Dmitry is a Microsoft veteran, working for more than 13 years. He started as a Technical Evangelist, and in this role presented on numerous conferences, including twice being on stage with Steve Ballmer. He then worked for 2 years as Senior Software Engineer, helping big European companies to start pilot digital transformation projects based on in AI and ML. As Cloud Developer Advocate, Dmitry focuses on creating educational content and working with academic and research institutions. He is also an Associate Professor at MIPT, HSE and MAI in Moscow, a big fan of functional programming and F#, and a maintainer/primary developer of mPyPl library. In his spare time, Dmitry explores Science Art and Technological Magic, as well as performs Chinese tea ceremonies. He can be reached at http://soshnikov.com.
May 27, 2021 11:35 AM PT
In this session, we show how to leverage CORD dataset, containing more than 400000 scientific papers on COVID and related topics, and recent advances in natural language processing and other AI techniques to generate new insights in support of the ongoing fight against this infectious disease.
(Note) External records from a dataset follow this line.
-- ==== Sys2Proof/Tests/Slice0.lean ====
section
/-! SUPPORT. Small tests: ill-formed commands refused, worked values of the spec, one step on small states, and for each
statement with hypotheses a state and operands that meet them. -/

namespace Sys2Proof.Tests
open Sys2Proof.Machine

-- One theorem at a time: checked together they hold too many threads at once.
set_option Elab.async false

/-- A module that is READY and holds nothing. -/
def rdy : State := State.reset.setFld Reg.PWR_STAT Reg.PWR_STAT_STATE 1

/-- The state after a command. -/
def after (c : Instr) (s : State) : State :=
  match exec c s with
  | .next t => t
  | _ => s

/-- The header of a message to this module from module 1. -/
def hdr0 : MsgHdr := ⟨false, false, false, 1, false, 0, 0, 0, 1, 0, 0, 0⟩

/-! ## Commands that nothing sends -/

theorem test_wf_register_width : (Instr.registerWrite .steward 3 0 0).wf = false := by decide
theorem test_wf_mem_wr_data : (Instr.memWr ⟨0, 0, 0⟩ .i [] false).wf = false := by decide
theorem test_wf_mem_wr_ptl_data : (Instr.memWrPtl ⟨0, 0, 0⟩ .i 1 []).wf = false := by decide
theorem test_wf_engine_read_empty : (Instr.engineRead ⟨.steward, 0, 0, 0, 0⟩).wf = false := by decide
theorem test_wf_engine_write_data : (Instr.engineWrite ⟨.steward, 0, 0, 0, 1⟩ [true] []).wf = false := by decide
theorem test_wf_engine_index : (Instr.engineWatchdog ⟨.gecko, 2⟩).wf = false := by decide
theorem test_wf_decoder_base : (Instr.hdmDecoderCommit 0 0 ⟨1, 2 ^ 28, 0, 0, 0, 0⟩).wf = false := by decide
theorem test_wf_training_width : (Instr.headResetExit 0 6 3 true).wf = false := by decide
theorem test_wf_mailbox_op : (Instr.unsupportedMailboxCommand 0 0x4000).wf = false := by decide
theorem test_wf_nonce : (Instr.challenge .i3c 0 []).wf = false ∧ (Instr.getMeasurements .i3c 0 [] true).wf = false := by decide
theorem test_wf_masked_data : (Instr.wrMasked 0 hdr0 0 1 []).wf = false := by decide
theorem test_wf_read_empty : (Instr.rd 0 hdr0 0 0).wf = false := by decide
theorem test_wf_credit_counts : (Instr.credit 0 [0]).wf = false := by decide
theorem test_wf_dma_empty : (Instr.hostDmaCompletion 0 (.data [])).wf = false := by decide
theorem test_wf_regions_empty : (Instr.setDcRegionConfiguration 0 0 0).wf = false ∧
    (Instr.addDynamicCapacity 0 0 0 0).wf = false := by decide
theorem test_wf_write_empty : (Instr.wr 0 hdr0 0 []).wf = false := by decide

/-! ## Worked values of the spec -/

/-- The set of "Worked example: decoding one address" (02). -/
def set5 : ISet :=
  { base := BitVec.ofNat 64 (0x0000040000000000 + 1), size := BitVec.ofNat 64 (2 ^ 42)
    cfg := BitVec.ofNat 64 (Reg.XLT_ISET_CFG_GRAN.put (Reg.XLT_ISET_CFG_MEMBERS.put 0 0xFFFFFFFF) 21)
    loc := BitVec.ofNat 64 0x0000001000000000 }

/-- 02: module 21, module-local address 0x0000001000945600, slice 30 of die 0, HBM4 channel 8. -/
theorem test_decode_example : set5.holds 0x40012345600 = true ∧ set5.decode 0x40012345600 = (21, 0x1000945600) ∧
    sliceOf 0x1000945600 = 30 ∧ dieOf 0x1000945600 = 0 ∧ channelOf .hbm 0x03214600 = 8 := by decide +kernel

/-- 03, "a page cools": 200 and then an access 3 intervals later is 26; 66 seven intervals later is 0. -/
theorem test_page_cools : ((⟨.resident, .hbm, 0, 0, 200, 100⟩ : PhtEnt).folded 103 1).count = 26 ∧
    ((⟨.resident, .hbm, 0, 0, 66, 103⟩ : PhtEnt).folded 110 0).count = 0 := by decide

/-- 09, "one RS8 key": scale 164 x 2^-13, offset -2, codes 0, 255 and 150. -/
theorem test_rs8_row : let r := rsRow 255 ([0xC0000000, 0x40466666, 0x3F800000] ++ List.replicate 61 0)
    r.1 = 0xC0003CA4 ∧ r.2.1.take 3 = [0, 255, 150] := by decide +kernel

/-- 19, "a lowered cap under decode load": 1 700 W down to 1 560 W raise lp to 5, where 1 525 W keeps it. -/
theorem test_lowered_cap :
    let s := rdy.setFld Reg.PWR_LIMIT Reg.PWR_LIMIT_LIMIT 1550
    let t := [1700, 1665, 1630, 1595, 1560, 1525, 1525].foldl (fun s p => s.controlTick p 60 60 35) s
    t.pwr.lp = 5 ∧ t.fld Reg.PWR_STAT Reg.PWR_STAT_KTL_LVL = 5 := by decide +kernel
The idea explored in our talk is to apply modern NLP methods, such and named entity recognition (NER) and relation extraction to article’s abstracts (and, possibly, full text), to extract some meaningful insights from the text, and to enable semantically rich search over the paper corpus. We first investigate how to train NER model using Medical NER dataset from Kaggle, and specialized version of BERT (PubMedBERT) as a feature extractor, to allow automatic extraction of such entities as medical condition names, medicine names and pathogens. Entity extraction alone can provide us with some interesting findings, such as how approaches to COVID treatment evolved with time, in terms of mentioned medicines. We demonstrate how to use Azure Machine Learning for training the model.
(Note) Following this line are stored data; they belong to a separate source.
-- ==== Sys2Proof/Syntax.lean ====
section
/-!
DEFINITION. The 19 commands of the eAES-CORE command set, version 1: one constructor per row of
spec/opcode_table.json (30_encoding.md R73).
-/

namespace Sys2Proof

/-- A command. Byte operands are the fields `a` and `b` of the command word, used as they stand (R72). -/
inductive Instr where
  /-- 0x00, 46_system.md R170. -/
  | nop
  /-- 0x01, 40_field_arithmetic.md R94. -/
  | gfmul (a b : Byte)
  /-- 0x02, 40_field_arithmetic.md R95. -/
  | gfinv (a : Byte)
  /-- 0x03, 41_sbox.md R102. -/
  | sbox (a : Byte)
  /-- 0x04, 41_sbox.md R103. -/
  | isbox (a : Byte)
  /-- 0x10, 42_round_transforms.md R112. -/
  | subbytes
  /-- 0x11, 42_round_transforms.md R113. -/
  | invsubbytes
  /-- 0x12, 42_round_transforms.md R115. -/
  | shiftrows
  /-- 0x13, 42_round_transforms.md R116. -/
  | invshiftrows
  /-- 0x14, 42_round_transforms.md R118. -/
  | mixcolumns
  /-- 0x15, 42_round_transforms.md R119. -/
  | invmixcolumns
  /-- 0x16, 42_round_transforms.md R122. The round number is "a natural number 0..255" (R72). -/
  | addroundkey (n : Nat)
  /-- 0x20, 43_key_schedule.md R134. -/
  | expandkey
  /-- 0x30, 44_cipher_driver.md R142. -/
  | encblk
  /-- 0x31, 44_cipher_driver.md R143. -/
  | decblk
  /-- 0x40, 45_mode_layer.md R153. -/
  | ecbenc
  /-- 0x41, 45_mode_layer.md R154. -/
  | ecbdec
  /-- 0x42, 45_mode_layer.md R157. -/
  | cbcenc
  /-- 0x43, 45_mode_layer.md R158. -/
  | cbcdec
deriving DecidableEq, Repr

end Sys2Proof
end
To take this investigation one step further, we also investigate the usage of pre-trained medical models, available as Text Analytics for Health service on the Microsoft Azure cloud. In addition to many entity types, it can also extract relations (such as the dosage of medicine provisioned), entity negation, and entity mapping to some well-known medical ontologies. We investigate the best way to use Azure ML at scale to score large paper collection, and to store the results.